* _WHAT YOU WILL DO_: Your response must be made up of each line in the data below that contains the string "decide".

Stored entries
━━━━━━━━━━━━━━━━

-- ==== Sys2Proof/Machine/Digital.lean ====
section
/-! DEFINITION. Digital inputs and outputs, and the exchange of field cards (R257, R258, R265-R290, R309, R310). -/
namespace Sys2Proof.Machine

/-! ### Inputs -/

/-- The state of input `i` beyond its registers. -/
def State.din (s : State) (i : Nat) : DinRun := Map.get (fun _ => {}) s.deck.dins i
/-- Change it. -/
def State.modDin (s : State) (i : Nat) (f : DinRun → DinRun) : State :=
  s.modDeck (fun d => { d with dins := Map.set (fun _ => {}) d.dins i (f (Map.get (fun _ => {}) d.dins i)) })
/-- Whether an input card is ready. -/
def State.dinReady (s : State) (n : Nat) : Bool := s.bt (Din.diCardStatus n) 1
/-- The enabled supply that drops out and feeds input `i` (R277, R309): TP_SUPPLY names it, EN and TP_RUN are 1 and its
card is ready. -/
def State.testSupply (s : State) (i : Nat) : Option Nat :=
  let k := s.fd (Din.diCfg i) 11 8
  let g := 8 * (i / 32) + k
  if k < 8 ∧ s.bt (Lid.tpCfg g) 8 ∧ s.bt Lid.lidCfg 0 ∧ s.dinReady (i / 32) then some g else none

/-- The first code of R269 that applies. -/
def State.diQuality (s : State) (i : Nat) : Nat :=
  let x := s.din i
  if s.dinReady (i / 32) = false then 4
  else if s.bt (Din.diStatus i) 7 then 6
  else if x.ovr then 5
  else if x.cross then 3
  else if x.resolved = false then 1
  else if s.bt (Din.diStatus i) 10 then 2
  else 0
/-- DI_STATUS, the maps and the fault count follow the input (R269, R289). -/
def State.diShow (s : State) (i : Nat) : State :=
  let q := s.diQuality i
  let old := s.fd (Din.diStatus i) 3 1
  let v := decide (q = 0) || decide (q = 2)
  let st := (s.din i).p0.state && decide (q ≠ 4)
  let s := if q ≠ old ∧ (q = 6 ∨ q = 5 ∨ q = 3) then s.satF (Din.diCounts i) 31 16 1 else s
  let s := if q ≠ old ∧ q = 5 then s.reportDeck 0x0913 8 i [] else s
  let s := if s.bt (Din.diStatus i) 0 = st ∧ s.bt (Din.diStatus i) 4 = v then s
    else
      let was := (s.bt (Din.diStatus i) 0).toNat + (s.bt (Din.diStatus i) 4).toNat * 2
      let now := s.deck.ticks
      s.modDin i (fun x => { x with
        was := was
        wasFor := now - x.since
        since := now
        stepDone := false })
  let s := ((s.fw (Din.diStatus i) 3 1 q).sb (Din.diStatus i) 4 v).sb (Din.diStatus i) 0 st
  let s := (s.setMapBit (Din.diStateMap 0) i st).setMapBit (Din.diValidMap 0) i v
  s.setMapBit (Din.diCondMap 0) i (s.bt (Din.diStatus i) 5 || decide (q = 6) || decide (q = 5) || decide (q = 3))

/-- DI_COUNT takes one edge; at 2^32 - 1 it wraps (R274). -/
def State.diCountEdge (s : State) (i : Nat) : State :=
  if s.rn (Din.diCount i) = 2 ^ 32 - 1 then
    (((s.wr (Din.diCount i) 0).sb (Din.diStatus i) 9 true).setMapBit (Din.diWrapMap 0) i true).raiseBoth 624
  else s.inc (Din.diCount i)
/-- Whether DI_CFG.EDGE selects an edge of this direction. -/
def State.diSelects (s : State) (i : Nat) (up : Bool) : Bool :=
  match s.fd (Din.diCfg i) 6 5 with
  | 1 => !up
  | 2 => true
  | _ => up
/-- The state changes (R267, R273-R276): counts, the stamp `t` (in PULSED of every change, in CONTINUOUS of the selected edges),
DI_EDGE_MAP and DI_CHANGE. -/
def State.diChanged (s : State) (i : Nat) (up : Bool) (t : Nat) : State :=
  let s := s.satF (Din.diCounts i) 15 0 1
  let s := if s.bt (Din.diCfg i) 0 = false ∨ s.diSelects i up then
      (s.wn (Din.diEdgeTLo i) t).wn (Din.diEdgeTHi i) (t / 2 ^ 32) else s
  let s := if s.diSelects i up then
      let s := s.diCountEdge i
      if s.bt (Din.diCfg i) 0 then
        s.modDin i (fun x => match x.tRef with
          | none => { x with tRef := some t, tLast := t, edges := 0 }
          | some _ => { x with tLast := t, edges := x.edges + 1 })
      else s
    else s
  if s.bt (Din.diCfg i) 7 then
    (s.setMapBit (Din.diEdgeMap 0) i true).raiseBoth (592 + i / 32) else s

/-- DEBOUNCE, 0 acting as 1. DEDUCED: note 88. -/
def State.debounce (s : State) (i : Nat) : Nat := let d := s.fd (Din.diCfg i) 4 1; if d = 0 then 1 else d
/-- A path takes a sample, 0 low, 1 in-band, 2 high, 3 above the over-voltage limit (R267); the flag says a run has
completed. -/
def DiPath.sample (p : DiPath) (n k : Nat) : DiPath × Bool :=
  if k = 1 then (p, false)
  else
    let up := decide (2 ≤ k)
    let run := if p.up = up ∧ 0 < p.run then p.run + 1 else 1
    if n ≤ run then ({ state := up, up := up, run := n }, true) else ({ p with up := up, run := run }, false)

/-- The two paths are compared (R270). -/
def State.diCompare (s : State) (i : Nat) : State :=
  let x := s.din i
  if x.p0.state = x.p1.state then
    let ag := x.agree + 1
    let s := s.modDin i (fun x => { x with diff := 0, agree := ag })
    if 100 ≤ ag ∧ s.bt (Din.diStatus i) 7 then s.sb (Din.diStatus i) 7 false else s
  else
    let s := s.modDin i (fun x => { x with diff := x.diff + 1, agree := 0 })
    if 3 ≤ x.diff + 1 ∧ s.bt (Din.diStatus i) 7 = false then
      (s.sb (Din.diStatus i) 7 true).reportDeck 0x0914 8 i [x.p0.state.toNat, x.p1.state.toNat] else s
/-- The first run completes (R268). -/
def State.diResolve (s : State) (i t : Nat) : State :=
  let x := s.din i
  if x.resolved then s
  else
    let s := s.modDin i (fun x => { x with resolved := true })
    if s.bt (Din.diStatus i) 5 then
      (s.sb (Din.diStatus i) 5 false).reportDeck 0x0912 8 i
        [x.p0.state.toNat, (t - (match x.first with
          | some f => f
          | none => t)) / 1000000]
    else s
/-- New path states: the state's change, resolution and comparison. -/
def State.diTake (s : State) (i : Nat) (p0 p1 : DiPath) (done : Bool) (stamp t : Nat) : State :=
  let was := (s.din i).p0.state
  let s := s.modDin i (fun x => { x with p0 := p0, p1 := p1 })
  let s := if p0.state ≠ was then s.diChanged i p0.state stamp else s
  let s := if done then s.diResolve i t else s
  s.diCompare i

━━━━━━━━━━━━━━━━

* _ANSWER SECTION_:
  let v := decide (q = 0) || decide (q = 2)
  let st := (s.din i).p0.state && decide (q ≠ 4)
  s.setMapBit (Din.diCondMap 0) i (s.bt (Din.diStatus i) 5 || decide (q = 6) || decide (q = 5) || decide (q = 3))
    let up := decide (2 ≤ k)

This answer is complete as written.